== Segment start ==
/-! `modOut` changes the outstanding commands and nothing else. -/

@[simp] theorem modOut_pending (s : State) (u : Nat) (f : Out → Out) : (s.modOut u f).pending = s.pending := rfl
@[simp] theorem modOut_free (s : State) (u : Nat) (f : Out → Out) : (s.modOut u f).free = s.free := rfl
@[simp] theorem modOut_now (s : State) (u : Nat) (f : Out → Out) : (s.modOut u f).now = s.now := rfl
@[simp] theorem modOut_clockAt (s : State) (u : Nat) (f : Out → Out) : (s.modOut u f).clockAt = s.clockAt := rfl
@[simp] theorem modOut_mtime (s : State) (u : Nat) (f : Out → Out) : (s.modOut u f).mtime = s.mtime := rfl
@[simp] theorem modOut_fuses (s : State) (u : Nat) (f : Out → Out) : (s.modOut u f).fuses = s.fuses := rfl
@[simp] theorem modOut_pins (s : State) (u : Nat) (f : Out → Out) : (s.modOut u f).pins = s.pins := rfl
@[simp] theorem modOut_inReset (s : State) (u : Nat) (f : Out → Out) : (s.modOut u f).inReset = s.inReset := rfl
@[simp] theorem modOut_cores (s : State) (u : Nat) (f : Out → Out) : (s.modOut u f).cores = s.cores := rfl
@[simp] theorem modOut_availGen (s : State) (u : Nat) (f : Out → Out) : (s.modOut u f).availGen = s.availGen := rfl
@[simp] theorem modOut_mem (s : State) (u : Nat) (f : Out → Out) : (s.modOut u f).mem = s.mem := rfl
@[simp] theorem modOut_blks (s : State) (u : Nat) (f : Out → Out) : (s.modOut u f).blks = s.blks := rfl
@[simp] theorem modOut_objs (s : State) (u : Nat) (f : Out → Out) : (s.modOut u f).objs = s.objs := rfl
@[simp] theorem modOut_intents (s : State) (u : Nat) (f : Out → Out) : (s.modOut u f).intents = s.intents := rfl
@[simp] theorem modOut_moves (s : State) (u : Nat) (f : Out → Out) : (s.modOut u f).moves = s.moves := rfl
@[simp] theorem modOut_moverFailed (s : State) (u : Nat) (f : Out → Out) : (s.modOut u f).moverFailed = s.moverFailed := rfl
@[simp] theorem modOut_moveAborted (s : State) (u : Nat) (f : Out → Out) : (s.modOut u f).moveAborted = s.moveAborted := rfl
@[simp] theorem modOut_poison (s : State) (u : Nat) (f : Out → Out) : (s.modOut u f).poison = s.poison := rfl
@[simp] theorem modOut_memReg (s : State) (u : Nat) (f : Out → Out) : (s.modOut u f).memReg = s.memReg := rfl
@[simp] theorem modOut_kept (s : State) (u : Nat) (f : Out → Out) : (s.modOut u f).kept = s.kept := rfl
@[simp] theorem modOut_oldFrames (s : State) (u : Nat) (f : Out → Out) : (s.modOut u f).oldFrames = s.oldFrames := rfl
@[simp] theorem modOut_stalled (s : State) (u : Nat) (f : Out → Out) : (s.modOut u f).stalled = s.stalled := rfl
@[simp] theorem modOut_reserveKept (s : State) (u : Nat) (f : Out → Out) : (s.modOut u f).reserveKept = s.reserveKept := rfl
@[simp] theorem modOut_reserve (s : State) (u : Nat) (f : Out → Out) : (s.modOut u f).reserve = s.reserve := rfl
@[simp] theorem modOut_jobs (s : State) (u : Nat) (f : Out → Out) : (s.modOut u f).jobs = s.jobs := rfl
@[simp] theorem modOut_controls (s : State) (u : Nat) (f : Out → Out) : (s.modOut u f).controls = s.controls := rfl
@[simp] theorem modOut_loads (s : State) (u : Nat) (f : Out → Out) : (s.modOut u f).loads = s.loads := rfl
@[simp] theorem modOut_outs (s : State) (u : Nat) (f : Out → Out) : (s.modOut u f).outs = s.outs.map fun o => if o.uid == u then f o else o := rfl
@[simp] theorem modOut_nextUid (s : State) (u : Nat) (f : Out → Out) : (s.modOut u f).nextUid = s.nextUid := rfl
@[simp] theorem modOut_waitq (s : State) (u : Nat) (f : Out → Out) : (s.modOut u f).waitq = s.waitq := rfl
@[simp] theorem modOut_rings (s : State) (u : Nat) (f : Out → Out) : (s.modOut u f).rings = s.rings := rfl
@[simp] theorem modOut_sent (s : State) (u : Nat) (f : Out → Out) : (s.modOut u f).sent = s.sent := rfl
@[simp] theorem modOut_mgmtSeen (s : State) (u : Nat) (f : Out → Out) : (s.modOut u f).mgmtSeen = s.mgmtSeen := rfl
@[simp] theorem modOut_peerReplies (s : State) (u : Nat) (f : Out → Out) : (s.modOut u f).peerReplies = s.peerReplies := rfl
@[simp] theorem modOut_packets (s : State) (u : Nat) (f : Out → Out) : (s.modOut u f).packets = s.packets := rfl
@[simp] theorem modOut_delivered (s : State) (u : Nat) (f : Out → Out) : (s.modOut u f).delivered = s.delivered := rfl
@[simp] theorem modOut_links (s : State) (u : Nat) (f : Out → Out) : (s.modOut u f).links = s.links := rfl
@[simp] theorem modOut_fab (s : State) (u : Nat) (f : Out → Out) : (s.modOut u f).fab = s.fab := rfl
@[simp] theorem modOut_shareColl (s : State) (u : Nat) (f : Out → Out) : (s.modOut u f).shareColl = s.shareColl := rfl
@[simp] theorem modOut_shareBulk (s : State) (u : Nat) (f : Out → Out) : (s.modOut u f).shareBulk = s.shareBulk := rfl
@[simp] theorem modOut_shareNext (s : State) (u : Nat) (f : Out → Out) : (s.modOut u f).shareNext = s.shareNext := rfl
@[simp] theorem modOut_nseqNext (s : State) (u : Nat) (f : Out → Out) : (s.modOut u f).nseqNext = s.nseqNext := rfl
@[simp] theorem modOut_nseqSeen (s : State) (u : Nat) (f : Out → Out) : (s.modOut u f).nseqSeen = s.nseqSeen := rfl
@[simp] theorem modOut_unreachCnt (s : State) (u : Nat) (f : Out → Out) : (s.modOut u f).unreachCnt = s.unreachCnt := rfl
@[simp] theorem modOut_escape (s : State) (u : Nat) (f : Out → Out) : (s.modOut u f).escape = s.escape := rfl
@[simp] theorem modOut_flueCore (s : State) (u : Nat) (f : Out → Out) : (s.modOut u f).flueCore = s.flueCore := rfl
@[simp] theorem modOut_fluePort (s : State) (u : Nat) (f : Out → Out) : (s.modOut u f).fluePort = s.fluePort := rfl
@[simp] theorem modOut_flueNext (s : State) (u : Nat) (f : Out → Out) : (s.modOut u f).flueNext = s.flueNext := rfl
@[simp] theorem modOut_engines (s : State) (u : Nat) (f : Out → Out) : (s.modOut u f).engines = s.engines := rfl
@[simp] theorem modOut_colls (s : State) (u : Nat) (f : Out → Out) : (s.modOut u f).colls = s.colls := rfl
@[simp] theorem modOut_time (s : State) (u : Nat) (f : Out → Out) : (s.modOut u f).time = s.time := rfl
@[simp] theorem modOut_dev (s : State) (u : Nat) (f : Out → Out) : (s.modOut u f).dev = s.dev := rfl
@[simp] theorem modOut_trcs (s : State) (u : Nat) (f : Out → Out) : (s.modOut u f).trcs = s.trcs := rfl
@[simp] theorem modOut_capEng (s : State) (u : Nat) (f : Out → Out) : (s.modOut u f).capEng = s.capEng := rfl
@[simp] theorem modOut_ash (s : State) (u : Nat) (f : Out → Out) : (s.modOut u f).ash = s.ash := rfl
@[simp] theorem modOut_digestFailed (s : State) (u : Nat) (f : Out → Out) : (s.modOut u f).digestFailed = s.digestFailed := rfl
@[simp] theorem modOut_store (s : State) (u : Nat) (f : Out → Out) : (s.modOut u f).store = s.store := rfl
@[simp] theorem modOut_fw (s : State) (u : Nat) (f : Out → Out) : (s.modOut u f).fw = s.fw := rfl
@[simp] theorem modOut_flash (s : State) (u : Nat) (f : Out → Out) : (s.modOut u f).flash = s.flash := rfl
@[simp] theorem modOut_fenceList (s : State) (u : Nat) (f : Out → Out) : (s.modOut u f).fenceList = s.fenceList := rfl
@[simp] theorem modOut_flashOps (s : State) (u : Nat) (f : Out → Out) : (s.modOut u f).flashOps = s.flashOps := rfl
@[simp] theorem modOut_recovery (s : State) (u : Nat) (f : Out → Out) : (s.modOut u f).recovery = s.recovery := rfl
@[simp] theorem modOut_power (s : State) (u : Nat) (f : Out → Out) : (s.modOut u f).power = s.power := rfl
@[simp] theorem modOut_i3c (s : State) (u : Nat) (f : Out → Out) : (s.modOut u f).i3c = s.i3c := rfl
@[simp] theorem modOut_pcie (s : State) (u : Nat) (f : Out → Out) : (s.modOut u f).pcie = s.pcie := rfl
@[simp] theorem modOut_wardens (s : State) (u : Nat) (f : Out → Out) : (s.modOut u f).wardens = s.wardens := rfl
== Segment end ==
== Segment start ==
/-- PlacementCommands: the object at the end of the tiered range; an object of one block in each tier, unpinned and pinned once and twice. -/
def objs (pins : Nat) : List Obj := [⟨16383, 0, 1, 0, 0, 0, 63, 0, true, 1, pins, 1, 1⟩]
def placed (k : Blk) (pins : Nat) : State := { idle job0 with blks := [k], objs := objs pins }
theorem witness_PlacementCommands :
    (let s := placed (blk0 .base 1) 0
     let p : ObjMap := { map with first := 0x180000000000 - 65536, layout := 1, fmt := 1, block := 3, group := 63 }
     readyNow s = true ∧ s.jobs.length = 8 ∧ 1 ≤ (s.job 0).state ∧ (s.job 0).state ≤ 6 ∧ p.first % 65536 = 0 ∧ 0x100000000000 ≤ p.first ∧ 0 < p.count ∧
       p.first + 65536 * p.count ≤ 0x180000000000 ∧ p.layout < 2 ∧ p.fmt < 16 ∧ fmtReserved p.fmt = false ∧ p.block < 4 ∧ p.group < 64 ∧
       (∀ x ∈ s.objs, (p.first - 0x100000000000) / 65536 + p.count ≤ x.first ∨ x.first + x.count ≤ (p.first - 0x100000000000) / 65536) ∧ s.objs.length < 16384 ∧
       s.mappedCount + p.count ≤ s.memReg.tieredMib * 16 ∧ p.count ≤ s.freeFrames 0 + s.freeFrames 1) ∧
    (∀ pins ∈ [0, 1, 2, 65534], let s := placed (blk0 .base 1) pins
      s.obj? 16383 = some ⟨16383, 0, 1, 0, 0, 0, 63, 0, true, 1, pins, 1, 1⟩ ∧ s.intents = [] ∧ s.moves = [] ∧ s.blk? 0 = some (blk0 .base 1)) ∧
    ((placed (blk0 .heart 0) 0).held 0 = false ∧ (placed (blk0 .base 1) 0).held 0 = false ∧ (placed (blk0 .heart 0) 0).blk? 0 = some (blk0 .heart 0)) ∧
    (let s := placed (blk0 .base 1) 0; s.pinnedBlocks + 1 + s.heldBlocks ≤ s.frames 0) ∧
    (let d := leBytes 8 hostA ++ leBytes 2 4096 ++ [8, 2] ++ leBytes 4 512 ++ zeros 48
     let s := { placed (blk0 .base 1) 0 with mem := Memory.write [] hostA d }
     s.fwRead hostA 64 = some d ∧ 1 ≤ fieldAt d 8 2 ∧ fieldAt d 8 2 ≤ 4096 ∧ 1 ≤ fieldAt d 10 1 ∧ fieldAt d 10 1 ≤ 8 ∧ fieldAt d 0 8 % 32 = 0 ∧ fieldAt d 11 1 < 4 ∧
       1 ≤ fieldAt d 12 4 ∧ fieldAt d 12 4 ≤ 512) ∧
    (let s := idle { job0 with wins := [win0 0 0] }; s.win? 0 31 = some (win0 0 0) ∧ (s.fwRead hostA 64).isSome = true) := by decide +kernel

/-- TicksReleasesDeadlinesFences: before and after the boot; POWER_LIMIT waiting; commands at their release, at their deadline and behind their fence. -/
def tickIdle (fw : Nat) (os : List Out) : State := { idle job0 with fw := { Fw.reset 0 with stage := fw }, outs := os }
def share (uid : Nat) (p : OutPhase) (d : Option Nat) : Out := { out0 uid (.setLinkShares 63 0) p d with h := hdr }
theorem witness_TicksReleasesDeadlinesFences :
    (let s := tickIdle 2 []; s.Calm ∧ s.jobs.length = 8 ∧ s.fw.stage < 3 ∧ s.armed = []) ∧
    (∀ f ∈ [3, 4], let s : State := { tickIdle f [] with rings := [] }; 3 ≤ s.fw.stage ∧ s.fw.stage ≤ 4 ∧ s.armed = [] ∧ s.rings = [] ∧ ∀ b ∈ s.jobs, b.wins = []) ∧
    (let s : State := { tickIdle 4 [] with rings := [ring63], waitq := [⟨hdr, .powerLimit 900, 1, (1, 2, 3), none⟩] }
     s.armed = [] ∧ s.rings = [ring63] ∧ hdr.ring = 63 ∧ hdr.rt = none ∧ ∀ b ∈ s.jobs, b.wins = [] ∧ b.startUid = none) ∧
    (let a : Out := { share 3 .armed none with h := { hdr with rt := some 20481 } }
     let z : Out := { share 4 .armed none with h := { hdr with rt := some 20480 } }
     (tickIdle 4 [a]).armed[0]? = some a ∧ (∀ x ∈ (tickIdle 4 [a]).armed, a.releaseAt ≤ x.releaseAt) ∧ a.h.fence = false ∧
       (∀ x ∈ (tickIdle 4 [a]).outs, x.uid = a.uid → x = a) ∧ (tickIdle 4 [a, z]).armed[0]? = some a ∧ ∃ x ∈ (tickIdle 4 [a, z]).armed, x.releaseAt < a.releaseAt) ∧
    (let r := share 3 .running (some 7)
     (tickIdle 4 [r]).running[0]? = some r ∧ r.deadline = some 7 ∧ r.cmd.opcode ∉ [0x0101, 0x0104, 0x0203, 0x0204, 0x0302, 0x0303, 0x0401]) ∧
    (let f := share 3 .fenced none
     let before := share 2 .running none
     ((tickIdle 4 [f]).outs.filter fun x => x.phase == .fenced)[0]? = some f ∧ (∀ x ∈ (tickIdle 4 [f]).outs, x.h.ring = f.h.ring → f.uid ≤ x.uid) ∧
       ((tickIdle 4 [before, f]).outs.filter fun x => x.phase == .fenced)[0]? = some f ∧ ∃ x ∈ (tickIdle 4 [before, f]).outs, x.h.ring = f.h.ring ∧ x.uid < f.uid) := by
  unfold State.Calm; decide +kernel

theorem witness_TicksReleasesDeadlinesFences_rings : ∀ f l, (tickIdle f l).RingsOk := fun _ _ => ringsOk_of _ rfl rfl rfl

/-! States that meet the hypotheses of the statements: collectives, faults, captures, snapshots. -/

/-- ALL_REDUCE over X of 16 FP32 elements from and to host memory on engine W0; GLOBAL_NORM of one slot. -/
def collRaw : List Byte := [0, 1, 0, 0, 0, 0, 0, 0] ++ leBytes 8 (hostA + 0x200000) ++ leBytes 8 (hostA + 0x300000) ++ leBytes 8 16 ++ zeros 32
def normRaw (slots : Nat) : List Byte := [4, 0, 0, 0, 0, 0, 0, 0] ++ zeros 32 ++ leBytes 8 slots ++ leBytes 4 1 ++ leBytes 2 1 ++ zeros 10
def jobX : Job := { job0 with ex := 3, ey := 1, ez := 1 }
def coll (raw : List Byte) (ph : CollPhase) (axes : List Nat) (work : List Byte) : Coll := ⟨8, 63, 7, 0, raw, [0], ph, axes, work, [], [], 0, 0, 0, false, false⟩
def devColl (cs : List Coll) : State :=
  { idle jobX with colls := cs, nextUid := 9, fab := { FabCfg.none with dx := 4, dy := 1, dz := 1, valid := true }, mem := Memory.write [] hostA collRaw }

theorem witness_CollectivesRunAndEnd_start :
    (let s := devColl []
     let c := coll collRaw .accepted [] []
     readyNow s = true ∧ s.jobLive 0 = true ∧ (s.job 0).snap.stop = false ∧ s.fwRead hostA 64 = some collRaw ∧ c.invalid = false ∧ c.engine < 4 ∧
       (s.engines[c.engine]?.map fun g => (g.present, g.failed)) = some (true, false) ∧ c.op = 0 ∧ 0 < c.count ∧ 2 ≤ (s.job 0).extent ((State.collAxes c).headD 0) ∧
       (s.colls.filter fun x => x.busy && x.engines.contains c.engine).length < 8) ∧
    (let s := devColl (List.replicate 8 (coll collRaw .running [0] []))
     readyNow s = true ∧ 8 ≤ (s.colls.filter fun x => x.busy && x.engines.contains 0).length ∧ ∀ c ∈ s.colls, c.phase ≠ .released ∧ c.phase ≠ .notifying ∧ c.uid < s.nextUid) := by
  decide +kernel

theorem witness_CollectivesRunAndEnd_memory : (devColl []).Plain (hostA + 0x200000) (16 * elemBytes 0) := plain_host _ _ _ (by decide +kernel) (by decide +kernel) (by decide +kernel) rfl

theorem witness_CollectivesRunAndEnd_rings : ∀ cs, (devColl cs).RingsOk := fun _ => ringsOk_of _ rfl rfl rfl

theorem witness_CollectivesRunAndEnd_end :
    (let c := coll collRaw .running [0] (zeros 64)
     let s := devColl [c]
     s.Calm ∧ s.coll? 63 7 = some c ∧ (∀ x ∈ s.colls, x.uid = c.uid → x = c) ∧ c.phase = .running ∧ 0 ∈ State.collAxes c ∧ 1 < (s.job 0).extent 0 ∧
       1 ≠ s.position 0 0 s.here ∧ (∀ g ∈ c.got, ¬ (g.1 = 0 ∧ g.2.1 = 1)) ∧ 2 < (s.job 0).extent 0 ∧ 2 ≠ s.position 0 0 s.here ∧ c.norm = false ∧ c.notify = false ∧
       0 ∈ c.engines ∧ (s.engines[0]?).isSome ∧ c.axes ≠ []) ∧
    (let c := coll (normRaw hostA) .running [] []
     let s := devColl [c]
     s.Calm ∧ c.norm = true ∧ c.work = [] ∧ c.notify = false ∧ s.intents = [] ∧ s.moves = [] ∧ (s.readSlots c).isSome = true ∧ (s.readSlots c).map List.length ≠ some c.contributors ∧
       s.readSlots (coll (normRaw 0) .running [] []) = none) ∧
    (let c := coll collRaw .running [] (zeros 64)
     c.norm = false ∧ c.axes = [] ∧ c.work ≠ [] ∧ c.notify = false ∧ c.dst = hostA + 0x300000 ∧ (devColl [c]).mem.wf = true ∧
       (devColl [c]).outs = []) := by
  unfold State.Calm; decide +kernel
== Segment end ==
== Segment start ==
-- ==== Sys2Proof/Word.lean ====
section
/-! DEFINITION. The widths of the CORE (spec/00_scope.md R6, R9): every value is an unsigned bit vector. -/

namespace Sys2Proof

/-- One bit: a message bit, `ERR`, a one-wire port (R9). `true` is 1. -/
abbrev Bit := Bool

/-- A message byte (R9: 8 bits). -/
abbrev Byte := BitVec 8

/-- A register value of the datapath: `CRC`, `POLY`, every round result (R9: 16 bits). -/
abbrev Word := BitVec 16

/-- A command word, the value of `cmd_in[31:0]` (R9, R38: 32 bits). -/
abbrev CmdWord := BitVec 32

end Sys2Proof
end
== Segment end ==
§ **Instructions for the task**
Take the line above containing "nothing else. -/", the line containing "s.mtime := rfl", and all lines in between, and copy them exactly without anything else.

§ **Written response**
/-! `modOut` changes the outstanding commands and nothing else. -/

@[simp] theorem modOut_pending (s : State) (u : Nat) (f : Out → Out) : (s.modOut u f).pending = s.pending := rfl
@[simp] theorem modOut_free (s : State) (u : Nat) (f : Out → Out) : (s.modOut u f).free = s.free := rfl
@[simp] theorem modOut_now (s : State) (u : Nat) (f : Out → Out) : (s.modOut u f).now = s.now := rfl
@[simp] theorem modOut_clockAt (s : State) (u : Nat) (f : Out → Out) : (s.modOut u f).clockAt = s.clockAt := rfl
@[simp] theorem modOut_mtime (s : State) (u : Nat) (f : Out → Out) : (s.modOut u f).mtime = s.mtime := rfl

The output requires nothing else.